Instructor: Michael Gundlach
When we want to do a statistical study, we need to first figure out the nature of the thing we're trying to measure. We need to determine what attribute we're going to measure, and how we're going to measure that attribute. Figuring this out can be surprisingly complex.

What's for Lunch?

Imagine we're trying to figure out the most popular lunch at a local high school. How would we figure this out? If the high school isn't too large, we could talk to the whole student body. If the high school is big, though, perhaps it would only be feasible to talk to some of the students. How would we determine which students to talk to? What are we going to ask them? How are we going to determine which lunch is the most popular? These are the types of questions we need to ask when trying to develop a statistical study.

Populations and Attributes

To do a statistical study, we first need to determine what population we're going to study, and what attribute we're going to measure. A population is any group of people, animals, objects, etc. that we want to learn something about. An attribute of that population is a specific characteristic that can be measured in some way. In the example above, our population was the students at the local high school, and our attribute under investigation was favorite food.

The attributes we measure come in two main types, quantitative and categorical. Quantitative attributes are attributes we measure using numbers. For example, your height is a quantitative attribute. On the other hand, a categorical attribute is something measured without using numbers. For example, your favorite food is a categorical attribute.

Types of Studies

Once we've chosen our population and attribute, we need to figure out how we're going to collect the measurement. There are three main types of statistical studies: experiments, observational studies, and surveys.

In an experiment, we use some sort of treatment on the population and observe the result. For example, suppose we're trying to determine if wearing a red hat helps people run faster. We would split our study group into two groups, a treatment group and a control group. The treatment group receives the treatment, while the control group does not. In the red hats example, we give the treatment group red hats and the control group no hats, time them while they all run a mile, and compare their times.

An observational study is a study where an attribute of members of the population is examined but not influenced in any way. For example, if you wanted to determine how many people jaywalk across the street in front of a certain business, you could hang out at the business and count the number of jaywalkers.

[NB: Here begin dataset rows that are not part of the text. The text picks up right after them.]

/-- Cores of the rectangle W × H with its corner at a place, by rank (R10); none when it leaves the mesh. -/
def rectAt (die row col w h : Nat) : Option (List Nat) :=
  if col + w ≤ 10 ∧ row + h ≤ 10 then
    some ((List.range (w * h)).map fun k => coreAt die (row + k / w) (col + k % w))
  else none

/-- Every rectangle of enabled cores, lower die, row and column first (R89). -/
def State.rects (s : State) (w h : Nat) : List (List Nat) :=
  ((List.range 200).filterMap fun c => rectAt (c / 100) (c % 100 / 10) (c % 10) w h).filter fun r =>
    r.all fun c => (s.core c).en

/-- Private pool of a PASID: base and bytes (R165). -/
def State.pool (s : State) (pasid : Nat) : Nat × Nat :=
  match s.rdTable (s.fld 0x130000 13 39 * 2 ^ 13 + 32 * pasid) 32 with
  | some c => (bits c 64 56, bits c 128 32 * 65536)
  | none => (0, 0)

/-- RESOURCE (R24): each condition counts where the fields it rests on could be read. -/
def badResource (s : State) (pasid : Nat) (kr : Rec) : Bool :=
  let k := kernelOf kr
  let shape := (kr.f 112 2).isSome && (kr.f 128 13).isSome
  (shape && when1 (kr.f 144 6) fun r => decide (65536 < k.width * 8 * r * cdiv k.groups 6)) ||
  when2 (kr.f 114 3) (kr.f 117 3) (fun w h => (s.rects w h).isEmpty) ||
  (shape && when1 (kr.f 192 20) fun p => decide ((s.pool pasid).2 < k.groups * p * 256))

/-- CODE (R24). -/
def badCode (kr : Rec) : Bool :=
  when1 (kr.f 0 56) (fun x => decide (x % 192 ≠ 0)) ||
  when1 (kr.f 64 24) (fun x => decide (x < 1 ∨ 0xFFFFFE < x)) ||
  when2 (kr.f 64 24) (kr.f 88 24) (fun n e => decide (n ≤ e))

/-- Staged regions that break R20. -/
def badStage (scratch : Nat) (rs : List Region) : Bool :=
  let st := rs.filter fun r => r.stage
  st.any (fun r => decide (scratch < r.dest + r.len)) ||
  (st.zipIdx.any fun p => (st.drop (p.2 + 1)).any fun q =>
    decide (p.1.dest < q.dest + q.len ∧ q.dest < p.1.dest + p.1.len))

/-- REGION (R24). A region entry whose LEN is zero or no multiple of 32, or whose SRC or DEST is no multiple of 32 (R19),
is taken as the same cause: DESIGN CHOICE, R24 names no cause for it (log entry 49). -/
def badRegion (kr : Rec) (ls : List Rec) : Bool :=
  when1 (kr.f 163 5) (fun x => decide (16 < x)) ||
  when2 (kr.f 163 5) (kr.f 256 56) (fun n a => decide (n ≠ 0 ∧ a % 64 ≠ 0)) ||
  ls.any (fun r => when1 (r.f 0 56) (fun x => decide (x % 32 ≠ 0)) ||
    when1 (r.f 64 32) (fun x => decide (x = 0 ∨ x % 32 ≠ 0)) || when1 (r.f 96 21) (fun x => decide (x % 32 ≠ 0))) ||
  when1 (kr.f 212 22) (fun sc => badStage sc ((ls.filter fun r => r.whole 32).map regionOf))

/-- RSCOPE outside 0 and 6 to 9 (R23). -/
def badScope (lr : Rec) : Bool := when1 (lr.f 96 4) fun x => !(x == 0 || (6 ≤ x && x ≤ 9))

/-- A launch as validated: code 0 when nothing fails. -/
structure Valid where
  code : Nat
  l : Launch
  k : Kernel
  regs : List Region
  deriving DecidableEq, Repr

/-- The causes of R24, in table order, for a launch record already read (from memory or from a sealed image). `none`:
wait. -/
def State.validate (s : State) (pasid : Nat) (lr : Rec) : Option Valid × State :=
  let l := launchOf lr
  let kx := if (lr.f 0 56).isSome then s.hubRec pasid l.krec 128 else (some { v := 0, known := 0 }, s)
  match kx.1 with
  | none => (none, kx.2)
  | some kr =>
    let k := kernelOf kr
    let n := if (kr.f 163 5).isSome && (kr.f 256 56).isSome && k.nregion ≤ 16 && k.regions % 64 == 0 then k.nregion else 0
    let step (acc : Option (List Rec) × State) (i : Nat) : Option (List Rec) × State :=
      let r := acc.2.hubRec pasid (k.regions + 32 * i) 32
      (match acc.1, r.1 with
       | some xs, some x => some (xs ++ [x])
       | _, _ => none, r.2)
    let rx := (List.range n).foldl step (some [], kx.2)
    match rx.1 with
    | none => (none, rx.2)
    | some ls =>
      let s1 := rx.2
      let code :=
        if lr.set launchRsv || kr.set kernelRsv || ls.any (fun r => r.set regionRsv) then 0x81
        else if badShape lr kr then 0x82
        else if badResource s1 pasid kr then 0x83
        else if badCode kr then 0x84
        else if badRegion kr ls then 0x85
        else if !(lr.whole 64 && kr.whole 128 && ls.all fun r => r.whole 32) then 0x86
        else if badScope lr then 0x87
        else 0
      (some { code, l, k, regs := ls.map regionOf }, s1)

/-! ### Graph records -/

def headRsv : List (Nat × Nat) := [(63, 32), (127, 120), (191, 184), (511, 256)]
def nodeRsv : List (Nat × Nat) := [(7, 4), (15, 14), (31, 31), (63, 48), (127, 120), (255, 160)]

/-- Bit ranges of a node that its kind does not use (R26, R248). -/
def nodeUnused : Nat → List (Nat × Nat)
  | 0 => [(13, 8), (23, 16), (47, 32), (511, 256), (1023, 512)]
  | 1 => [(13, 8), (23, 16), (119, 64), (1023, 512), (383, 376), (447, 432)]
  | 2 => [(119, 64), (511, 256)]
  | 3 => [(13, 8), (23, 16), (47, 32), (119, 64), (511, 256), (1023, 512)]
  | _ => []

/-- A node (R26). -/
def nodeOf (r : Rec) : GNode :=
  { kind := r.g 0 4, ep := r.g 8 6, stackMask := r.g 16 8, cell := r.g 24 6, cellen := r.g 30 1 == 1, gran := r.g 32 16,
    lrec := r.g 64 56, sigval := BitVec.ofNat 32 (r.g 128 32),
    xcmd := (List.range 8).map fun i => BitVec.ofNat 32 (r.g (256 + 32 * i) 32),
    args := (List.range 8).map fun i => BitVec.ofNat 64 (r.g (512 + 64 * i) 64), l := none }

/-- Entry points of a sideboard's firmware (R267, R268). -/
def State.epMask (s : State) : Nat := if s.fw.getLsbD 1 && s.fw.getLsbD 2 then 0x7F else 0

/-- Read `n` records of `size` bytes from `va`. -/
def State.hubRecs (s : State) (pasid va size n : Nat) : Option (List Rec) × State :=
  (List.range n).foldl (fun acc i =>
    let r := acc.2.hubRec pasid (va + size * i) size
    (match acc.1, r.1 with
     | some xs, some x => some (xs ++ [x])
     | _, _ => none, r.2)) (some [], s)

/-- Edges as (from, to, early), one per pair, early only when every one is (R27). -/
def mergeEdges (es : List (Nat × Nat × Bool)) : List (Nat × Nat × Bool) :=
  ((es.map fun e => (e.1, e.2.1)).eraseDups).map fun p =>
    (p.1, p.2, es.all fun e => !(e.1 == p.1 && e.2.1 == p.2) || e.2.2)

/-- Remove nodes without predecessors, at most `n` rounds; what remains lies on a cycle. -/
def peel (es : List (Nat × Nat × Bool)) : Nat → List Nat → List Nat
  | 0, ns => ns
  | n + 1, ns => peel es n (ns.filter fun x => es.any fun e => e.2.1 == x && ns.contains e.1)

/-- Read the launch records that kernel nodes name: (node, record). -/
def State.nodeLaunches (s : State) (pasid : Nat) : List (Nat × GNode) → Option (List (Nat × Rec)) × State
  | [] => (some [], s)
  | (i, n) :: ns =>
    if n.kind = 0 then
      let r := s.hubRec pasid n.lrec 64
      let q := r.2.nodeLaunches pasid ns
      (match r.1, q.1 with
       | some x, some xs => some ((i, x) :: xs)
       | _, _ => none, q.2)
    else s.nodeLaunches pasid ns

/-- Validate them (R28 cause 0x87): some would be rejected for a cause other than a read error, as far as could be read;
some could not be read. -/
def State.checkLaunches (s : State) (pasid : Nat) : List (Nat × Rec) → Option (Bool × Bool) × State
  | [] => (some (false, false), s)
  | (_, r) :: rs =>
    let v := s.validate pasid r
    let q := v.2.checkLaunches pasid rs
    (match v.1, q.1 with
     | some x, some (a, b) => some (a || (x.code != 0 && x.code != 0x86) || badScope r, b || x.code == 0x86)
     | _, _ => none, q.2)

/-- What a seal gives: a refusal code or the sealed nodes and edges (R28). `none`: wait. -/
def State.checkGraph (s : State) (pasid va : Nat) : Option (Nat × List GNode × List (Nat × Nat × Bool)) × State :=
  let hx := s.hubRec pasid va 64
  match hx.1 with
  | none => (none, hx.2)
  | some hd =>
    let nn := hd.f 0 16
    let ne := hd.f 16 16
    let nOk := when1 nn fun x => decide (1 ≤ x ∧ x ≤ 4096)
    let eOk := when1 ne fun x => decide (x ≤ 16384)
    let nx := if nOk && (hd.f 64 56).isSome then hx.2.hubRecs pasid (hd.g 64 56) 128 (hd.g 0 16) else (some [], hx.2)
    let ex := if eOk && (hd.f 128 56).isSome then nx.2.hubRecs pasid (hd.g 128 56) 8 (hd.g 16 16) else (some [], nx.2)
    match nx.1, ex.1 with
    | some nrs, some ers =>
      let ns := nrs.map nodeOf
      let kindOf (i : Nat) : Option Nat := (nrs[i]?).bind fun r => r.f 0 4
      let es := (ers.filter fun r => r.whole 8).map fun r => (r.g 0 16, r.g 16 16, r.g 32 1 == 1)
      let merged := mergeEdges es
      let badRsv := hd.set headRsv || when1 (hd.f 64 56) (fun a => a % 128 != 0) ||
        when1 (hd.f 128 56) (fun a => a % 8 != 0) ||
        nrs.any (fun r => r.set nodeRsv || when1 (r.f 0 4) fun k => r.set (nodeUnused k)) ||
        ers.any fun r => r.set [(63, 33)]
      let badIdx := ers.any (fun r => when2 (r.f 0 16) nn (fun f n => decide (n ≤ f)) ||
          when2 (r.f 16 16) nn (fun t n => decide (n ≤ t)) || when2 (r.f 0 16) (r.f 16 16) fun f t => f == t) ||
        es.any fun e => e.2.2 && (when1 (kindOf e.1) (· != 0) || when1 (kindOf e.2.1) (· != 0))
      let badEp := nrs.any fun r => when1 (r.f 0 4) fun k => k == 2 &&
        (when1 (r.f 16 8) (· == 0) || when1 (r.f 8 6) fun e => !bitAt s.epMask e)
      let code0 :=
        if badRsv then 0x81
        else if nrs.any (fun r => when1 (r.f 0 4) fun k => decide (3 < k)) then 0x82
        else if when1 nn (fun x => decide (x < 1 ∨ 4096 < x)) || when1 ne (fun x => decide (16384 < x)) then 0x83
        else if badIdx then 0x84
        else if !(peel merged ns.length (List.range ns.length)).isEmpty then 0x85
        else if badEp then 0x86
        else 0
      if code0 ≠ 0 then (some (code0, [], []), ex.2)
      else
        let lx := ex.2.nodeLaunches pasid (ns.zipIdx.map fun p => (p.2, p.1))
        match lx.1 with
        | none => (none, lx.2)
        | some lrs =>
          let cx := lx.2.checkLaunches pasid lrs
          match cx.1 with
          | none => (none, cx.2)
          | some (rej, unread) =>
            let all := hd.whole 64 && nrs.all (fun r => r.whole 128) && ers.all fun r => r.whole 8
            if rej then (some (0x87, [], []), cx.2)
            else if !all || unread then (some (0x88, [], []), cx.2)
            else
              let put (p : GNode × Nat) : GNode :=
                { p.1 with l := (lrs.find? fun e => e.1 == p.2).map fun e => launchOf e.2 }
              (some (0, ns.zipIdx.map put, merged), cx.2)
    | _, _ => (none, ex.2)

A survey is a study where individuals in a population are asked questions and their responses are collected and compared. The study mentioned earlier, where we would ask high school students about their favorite lunch foods, is an example of a survey.

Sample Types

Once we've determined how we're going to study our population, we need to determine what members of the population will be studied. Any study that examines every member of a population is called a census. Since doing a census is often unfeasible, we often examine a sample, or part of the population. There are many ways a sample of a population can be selected.

One of the most common ways a population is sampled is through a voluntary response sample. In this type of sample, people in a population can choose whether or not to participate. Telephone and email surveys are both examples of studies using a voluntary response sample.

Another type of sample is a convenience sample. This sampling method selects members of the population who are the most convenient to access. For example, you could conduct the lunch survey we talked about before by talking to the first ten students you encounter after walking into the lunchroom.

A systematic sample is where members of the population are picked in some systematic way to participate in the study. For example, you could conduct your lunch survey by getting a list of all the students in the high school and talking to every tenth student on the list.